Sehingga bagi Erich Fromm, yang penting bukan soal menghilangkan modus memiliki, tetapi apakah (dan sejauh manakah) sikap batin seseorang beralih dari orientasi memiliki menuju orientasi menjadi. Ketika memiliki sudah tidak lagi dipandang penting, tidak relevan pulalah apakah seseorang mempunyai sedikit lebih banyak daripada orang lain.
Dengan begitulah, sehingga dapat dimengerti bahwa hidup bukan hanya dicirikan secara lahiriah tetapi juga oleh batin.
Sejauh ini, pemahaman lahiriah menyebut bahwa manusia pada dasarnya malas, pasif, hampa, dan tidak suka bekerja atau beraktivitas lain, kecuali bila mereka didorong insentif akan memperoleh keuntungan material, atau kelaparan, atau rasa takut akan hukuman.
Namun bagi Erich Fromm tidak demikian. Menurutnya, yang inheren dalam diri manusia bukan hanya sifat lahiriah yang malas dan pasif itu.
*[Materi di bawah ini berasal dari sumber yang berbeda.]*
namespace Sys2Proof.Machine

/-! ### Real numbers that a format represents -/

/-- A positive real number that the format represents: a multiple of its unit in the last place, `MaxNorm_F` at most (R110). -/
structure Representable (f : Fmt) (v : ℝ) : Prop where
  pos : 0 < v
  bound : v ≤ maxNorm f
  multiple : ∃ k : Nat, v = k * 2 ^ (max (Int.log 2 v) f.emin - f.fracBits)

/-- A significand that fits the format, in the range of its exponents, is represented. -/
theorem representable_of_significand {f : Fmt} {m : Nat} {e : Int} (hpos : 0 < m) (hm : m < 2 ^ (f.fracBits + 1))
    (hlow : f.emin - f.fracBits ≤ e) (hhigh : e ≤ f.emax - f.fracBits) : Representable f (m * 2 ^ e) where
  pos := mul_pos (by exact_mod_cast hpos) (two_zpow_pos e)
  bound := by
    have hm' : (m : ℝ) ≤ 2 ^ (f.fracBits + 1) - 1 := by
      have : (m : ℝ) + 1 ≤ 2 ^ (f.fracBits + 1) := by exact_mod_cast hm
      linarith
    rw [maxNorm_eq]
    exact mul_le_mul hm' (zpow_le_zpow_right₀ one_le_two hhigh) (two_zpow_pos _).le (m.cast_nonneg.trans hm')
  multiple := by
    have hlog : m.log2 < f.fracBits + 1 := (Nat.log2_lt hpos.ne').2 hm
    rw [(denotes_exact e hpos).log_eq, log2Of]
    dsimp only
    generalize hq : max ((m.log2 : Int) + e) f.emin - f.fracBits = q
    refine ⟨m * 2 ^ (e - q).toNat, ?_⟩
    push_cast
    rw [mul_assoc, ← zpow_natCast, Int.toNat_of_nonneg (by omega), ← zpow_add₀ two_ne_zero, sub_add_cancel]

/-- A mode chooses the value itself where it is a multiple. -/
theorem Chosen.eq_of_multiple {mode : RMode} {sign : Bool} {q : Int} {n k : Nat} (h : Chosen mode sign (k * 2 ^ q) q n) :
    n = k := chosen_unique h (chosen_scaled.2 (chosen_natCast mode sign k))

/-- Rounding a number that the format represents, and that is not flushed, answers it exactly. -/
theorem RoundsTo.exact {f : Fmt} {env : FpEnv} {sign : Bool} {v : ℝ} {r : FpResult f} (h : RoundsTo f env sign v r)
    (hv : Representable f v) (hflush : ¬(env.fz = true ∧ v < 2 ^ f.emin)) :
    r.exc = .none ∧ signOf f r.val = sign ∧ Numeric f r.val ∧ |(valueOf f r.val : ℝ)| = v := by
  obtain ⟨k, hk⟩ := hv.multiple
  rw [RoundsTo, if_neg hflush] at h
  obtain ⟨n, q, rfl, hchosen, hsign, h⟩ := h
  generalize max (Int.log 2 v) f.emin - f.fracBits = q at *
  subst hk
  cases hchosen.eq_of_multiple
  rw [if_neg (not_lt.2 hv.bound)] at h
  obtain ⟨hnum, hvalue, underflow, inexact, hexc, hinexact, hunderflow⟩ := h
  have hi : inexact = false := by simpa using hinexact
  have hu : underflow = false := by simpa using hunderflow
  exact ⟨by rw [hexc, hi, hu]; rfl, hsign, hnum, hvalue⟩

/-- Encoding a number that the format represents gives its pattern. -/
theorem encodeExact_of_representable {f : Fmt} {m : Nat} {e : Int} (sign : Bool) (hpos : 0 < m)
    (hv : Representable f (m * 2 ^ e)) :
    signOf f (encodeExact f sign ⟨m, e, false⟩) = sign ∧ Numeric f (encodeExact f sign ⟨m, e, false⟩) ∧
      |(valueOf f (encodeExact f sign ⟨m, e, false⟩) : ℝ)| = m * 2 ^ e := by
  have hx := denotes_exact e hpos
  have hq : ulpExp f ⟨m, e, false⟩ = max (Int.log 2 ((m : ℝ) * 2 ^ e)) f.emin - f.fracBits := by rw [hx.log_eq]; rfl
  obtain ⟨hchosen, -⟩ := hx.roundAt .rz sign (q := ulpExp f ⟨m, e, false⟩) nofun
  have hsig := hx.significand hchosen
  obtain ⟨k, hk⟩ := hv.multiple
  rw [← hq] at hk
  have hn : ((roundAt .rz sign ⟨m, e, false⟩ (ulpExp f ⟨m, e, false⟩)).1 : ℝ) * 2 ^ ulpExp f ⟨m, e, false⟩ = m * 2 ^ e := by
    rw [hk] at hchosen ⊢
    rw [hchosen.eq_of_multiple]
  have hmax := not_lt.1 fun hover => absurd (hsig.overflow_iff.1 hover) (by rw [hn]; exact not_lt.2 hv.bound)
  rw [← hn]
  exact hsig.encodePat hmax

/-! ### Patterns and their values -/

section Patterns

variable {f : Fmt} {a b : Pat f}

theorem mantOf_lt (f : Fmt) (a : Pat f) : mantOf f a < 2 ^ (f.fracBits + 1) := by
  have := fracOf_lt f a
  unfold mantOf
  split <;> omega

theorem le_scaleOf (f : Fmt) (a : Pat f) : f.emin - f.fracBits ≤ scaleOf f a := by
  have := fmt_emin_eq f
  unfold scaleOf
  split
  · exact le_rfl
  · rename_i h
    have : expOf f a ≠ 0 := by simpa using h
    omega

theorem scaleOf_le (h : Numeric f a) : scaleOf f a ≤ f.emax - f.fracBits := by
  have hexp : expOf f a < f.expOnes := Nat.lt_of_le_of_ne (Nat.le_pred_of_lt (expOf_lt f a)) h
  have hones := fmt_expOnes_eq f
  have := fmt_emin_le_emax f
  unfold scaleOf
  split <;> omega

theorem representable_valueOf (h : Numeric f a) (h0 : isZero f a = false) : Representable f |(valueOf f a : ℝ)| := by
  rw [abs_valueOf_real]
  exact representable_of_significand (mantOf_pos h0) (mantOf_lt f a) (le_scaleOf f a) (scaleOf_le h)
Tetapi, manusia juga punya akar batiniah untuk menjadi: untuk mengekspresikan kemampuannya, aktif, terhubung dengan orang lain, dan terbebas dari penjara keegoisan diri.
“Dinamika hakikat kemanusiaan,” kata Fromm, “Terutama berakar pada kebutuhan manusia untuk mengekspresikan kecakapan-kecakapannya kepada dunia, alih-alih di dalam kebutuhannya untuk memanfaatkan dunia sebagai sarana pemenuhan berbagai kebutuhan fisiologisnya.”